The nature and content of submissions by practitioners are not always made by reference to rule 8 and the matters which the Board must take into account. The Board, whether sitting as a tribunal or as a casework meeting panel, is required in every case to take into account the matters set out in rule 8 of the 2001 Rules. There is no suggestion that solicitors’ submissions must be made on each and every matter referred to in rule 8. Where submissions, written or oral, are to be made, it will be extremely helpful to members of tribunals and casework meetings if they are grouped together to follow the paragraphs of rule 8. Such groupings will make for a logical structure and better allow members to identify and note how the submissions relate to the matters which must be taken into account.

In order to achieve some consistency and to allow drafters to formulate submissions, both oral and written, around the matters which the Board must take into account, the Board has produced a standard template which it expects will be used for written submissions but will also inform oral submissions. This can also be found on the Board’s website.

The Board expects that submissions will address the templated matters as relevant to a specific case.

Failure to provide any written submissions in advance may attract adverse comment from the Board or, in some cases, necessitate adjournments, which might delay an individual’s release.

Rule 6

The 2001 Rules provide that the prisoner should receive a copy of the dossier and documents which are before the tribunal or panel.
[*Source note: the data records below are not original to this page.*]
/-- A read of device memory by a group along its chain (R174, R238, R239, R334): bytes of one line, and which cache served it: 0 none,
1 L1 or the scalar cache, 2 the die's copy. A value held in a cache since the launch began may be returned in place of the home's
(log 8). No bytes on an uncorrectable error. -/
def State.readDram (s : State) (core : Nat) (ch : List Nat) (fresh pa n : Nat) (via : Via) : (Option (List Byte) × Nat) × State :=
  let own := (List.range n).map (fun i => s.chainByte? ch (pa + i))
  if s.chainHolds ch pa then
    if s.bad pa n && own.any (·.isNone) then ((none, 0), s.logError pa core)
    else
      let s := s.llcTouch (pa / 64)
      ((some ((List.range n).map (fun i => s.chainByte ch (pa + i))), 0), s)
  else
    let s1 := s.llcTouch (pa / 64)
    let home := (List.range n).map (fun i => s1.comByte (pa + i))
    let l2 := if homeDie pa = dieOf core then none else (cacheByte (s1.die (dieOf core)).l2r pa fresh).map (fun _ =>
      (List.range n).map (fun i => ((cacheByte (s1.die (dieOf core)).l2r (pa + i) fresh).getD 0)))
    let t := match via with
      | .scalar => (s1.core core).sc
      | .l1 => (s1.core core).l1
      | .bypass => []
    let held := match cacheByte t pa fresh with
      | some _ => some ((List.range n).map (fun i => (cacheByte t (pa + i) fresh).getD 0), 1)
      | none => if via == Via.bypass then none else l2.map (fun bs => (bs, 2))
    let fromHome := fun (s : State) =>
      if s.bad pa n then ((none, 0), s.logError pa core)
      else ((some home, 0), match via with
        | .bypass => s.refresh core pa
        | .scalar => s.fill core pa true
        | .l1 => s.fill core pa false)
    match held with
    | none => fromHome s1
    | some h =>
      if h.1 = home then ((some h.1, h.2), s1)
      else
        let k := s1.useFresh
        if Config.cacheHit k.1 then ((some h.1, h.2), k.2) else fromHome k.2

/-! Writes by a group (R334, R336, R338). -/

/-- The version into which a write for a task in device memory goes, with its line made room for; none for committed memory (R275, R334,
R336, R342). wide: the write acts on the task's parent (R338). na, nd: as in `budget`. -/
def State.target (s : State) (who : Option Nat) (key pa : Nat) (wide : Bool) (na nd : Nat) : Rc (Option Nat) :=
  let l := (s.launch? (key / 2 ^ 32)).getD {}
  if l.desc.cls = 1 || wide then
    match l.taskParent with
    | some v => s.roomIn who key v pa na nd
    | none => .ok none s
  else match s.taskVersion key l with
    | .ok v s => s.roomIn who key v pa na nd
    | .flt c s => .flt c s
    | .hold s => .hold s
/-- The group whose write a version keeps waiting is held with it (R342, R343). -/
def State.holdWriter (s : State) (who : Option Nat) : State :=
  match who with
  | some gid => s.updGroup gid (fun g => { g with heldVer := true })
  | none => s
/-- Bytes written in device memory for a task, by a store of a group (who) or by an engine (R275, R334, R336): into
committed memory or into a version; a store passes the caches of its core. wide: the write acts on the task's parent (R338). -/
def State.writeFor (s : State) (core who : Option Nat) (key va pa : Nat) (bs : List Byte) (wide : Bool) : Rc Unit :=
  let id := key / 2 ^ 32
  let snoop := fun (s : State) (c : Bool) => match core with
    | some k => s.snoop k pa bs c
    | none => s
  match s.target who key pa wide 1 1 with
  | .ok (some v) s =>
    let s := (List.range bs.length).foldl (fun s i => s.verSet v (va + i) (pa + i) (nth bs i 0)) s
    .ok () (((snoop s false).note { pa := pa, len := bs.length, who := who, launch := id, ver := some v }).unstallLog who id)
  | .ok none s =>
    .ok () (((snoop (s.portPut pa bs) true).note { pa := pa, len := bs.length, who := who, launch := id, committed := true }).unstallLog who id)
  | .flt c s => .flt c s
  | .hold s => .hold (s.holdWriter who)

/-- Room in the parent of a task's version for the line of an atomic at tandem scope or wider (R338, R342). -/
def State.parentRoom (s : State) (who : Option Nat) (key pa : Nat) : Rc Unit :=
  match ((s.launch? (key / 2 ^ 32)).getD {}).taskParent with
  | none => .ok () s
  | some v => match s.roomIn who key v pa 1 1 with
    | .ok _ s => .ok () s
    | .flt c s => .flt c s
    | .hold s => .hold (s.holdWriter who)

/-- The masked bytes of a task version under an atomic's location move to the parent, and only those (R338). A line that has no masked byte
left is the version's no longer (log 82). -/
def State.moveBytes (s : State) (key pa n : Nat) : State :=
  match ((s.team? key).getD {}).version with
  | none => s
  | some v =>
    match Tbl.find s.versions v with
    | none => s
    | some x =>
      match Tbl.find x.lines (pa / 64) with
      | none => s
      | some l =>
        let m := l.mask &&& byteMask (pa % 64) n
        if m = 0 then s
        else
          let s := s.mergeLine x.parent (pa / 64) { l with mask := m }
          let l' : VLine := { l with mask := l.mask &&& ~~~ m }
          let ls := if l'.mask = 0 then Tbl.del x.lines (pa / 64) else Tbl.put x.lines (pa / 64) l'
          { s with versions := Tbl.put s.versions v { x with lines := ls } }

/-! The Casket's slot order (R282). -/

/-- Where bytes lo .. lo+len-1 of a tile lie: core, offset in the Casket window, length (R279). -/
def Team.tileRanges (t : Team) (h : Handle) (lo len : Nat) : List (Nat × Nat × Nat) :=
  if !t.tandem then [(t.core, h.first0 * 0x4000 + lo, len)]
  else
    let half := h.rows / 2 * h.rowb
    (if lo < half then [(t.core, h.first0 * 0x4000 + lo, min len (half - lo))] else [])
    ++ (if half < lo + len then [(t.core + 1, h.first1 * 0x4000 + (max lo half - half), lo + len - max lo half)] else [])
/-- Where a pending tile access lies. -/
def Team.accRanges (t : Team) (a : TileAcc) : List (Nat × Nat × Nat) := t.tileRanges a.h a.lo a.len
/-- Two accesses touch a byte in common, and one of them writes (R282). -/
def conflict (xs ys : List (Nat × Nat × Nat)) (wx wy : Bool) : Bool :=
  (wx || wy) && xs.any (fun x => ys.any (fun y => x.1 == y.1 && overlaps x.2.1 x.2.2 y.2.1 y.2.2))
/-- A window access of n bytes at a Casket offset of a core comes after a pending tile access (R282, R283). -/
def State.casketBusy (s : State) (core off n : Nat) (wr : Bool) : Bool :=
  s.teams.any (fun e => !e.2.away && e.2.tileAccs.any (fun a => conflict [(core, off, n)] (e.2.accRanges a) wr a.wr))
/-- A port access must wait for its turn in slot order (R282). -/
def State.portBusy (s : State) (pa n : Nat) (wr : Bool) : Bool :=
  match regionOf pa with
  | .onchip core off => decide (0x580000 ≤ off) && decide (off < 0x700000) && s.casketBusy core (off - 0x580000) n wr
  | _ => false

/-- Bytes of a store written at any port (R236, R333), from a core, for a task, by a group unless it has exited (who). -/
def State.writePort (s : State) (core : Nat) (who : Option Nat) (key va pa : Nat) (bs : List Byte) : Rc Unit :=
  match regionOf pa with
  | .dram => s.writeFor (some core) who key va pa bs false
  | _ => if s.portBusy pa bs.length true then .hold s
    else if s.portDown pa then .ok () (s.logError pa core)
    else .ok () ((s.portPut pa bs).note { pa := pa, len := bs.length, who := who, launch := key / 2 ^ 32, committed := true })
Rule 6 provides an exception to this general rule, where Scottish ministers or the Board are satisfied that disclosure to the prisoner would be damaging on one or more of the grounds set out in rule 6(1)(i)-(v). 

The Board has previously taken the view that where Scottish ministers have provided information in terms of rule 6, the Board could not look behind that. However, the Board’s status as a court, and recent developments, have altered that view, and the Board now considers that it has the power to disclose some or all of the information to the prisoner or other parties, subject to careful consideration of whether this is appropriate. In practice this will be among the most anxious decisions that the Board will make, and it must attach weight to public protection, and fairness to all parties, including the prisoner, the information provider, and the subject of the information. The Board has developed and consulted on guidance for Board members on how to approach such issues, available with the other guidance on the Board’s website.

The Board’s status as a court

It is now accepted that the Board sits as a court for the purposes of articles 5(4) and 6(1) of the European Convention on Human Rights. On that basis, the Board is entitled to be treated as a court by practitioners who appear before it, and have a professional responsibility to it. Practitioners are asked to bear this in mind; the Board expects solicitors to attend timeously, and be properly prepared. Unnecessary delays or postponements are discourteous, costly, and can result in offenders spending extra time in prison.

The vast majority of solicitors understand this, but there are some who may not comply with their professional responsibilities. In such cases the Board will seek an explanation from the solicitor. It is to be hoped that it never becomes necessary to refer matters to the SLCC.

The future of parole

The Board has moved a long way from the system envisaged by Alexander Maconochie. It is now a forward thinking and dynamic parole court, well equipped to balance the rights of the individual with the importance of protecting the public. It is committed to a fair, efficient and transparent system of parole, which has the confidence of those using the system and the general public.

This has been demonstrated by the Board’s response to the COVID-19 pandemic. The Board quickly moved to conducting tribunals by teleconference and, where necessary, by video link. It has conducted over 1,000 hearings in this way since the first lockdown in March 2020. In doing so, the Board has avoided any backlog in cases, and has reviewed prisoners’ detention in accordance with statutory timescales.

The Board will continue to adopt a dynamic and innovative approach to working, with fairness and public protection at heart, in order to carry out its crucial role within the Scottish justice system.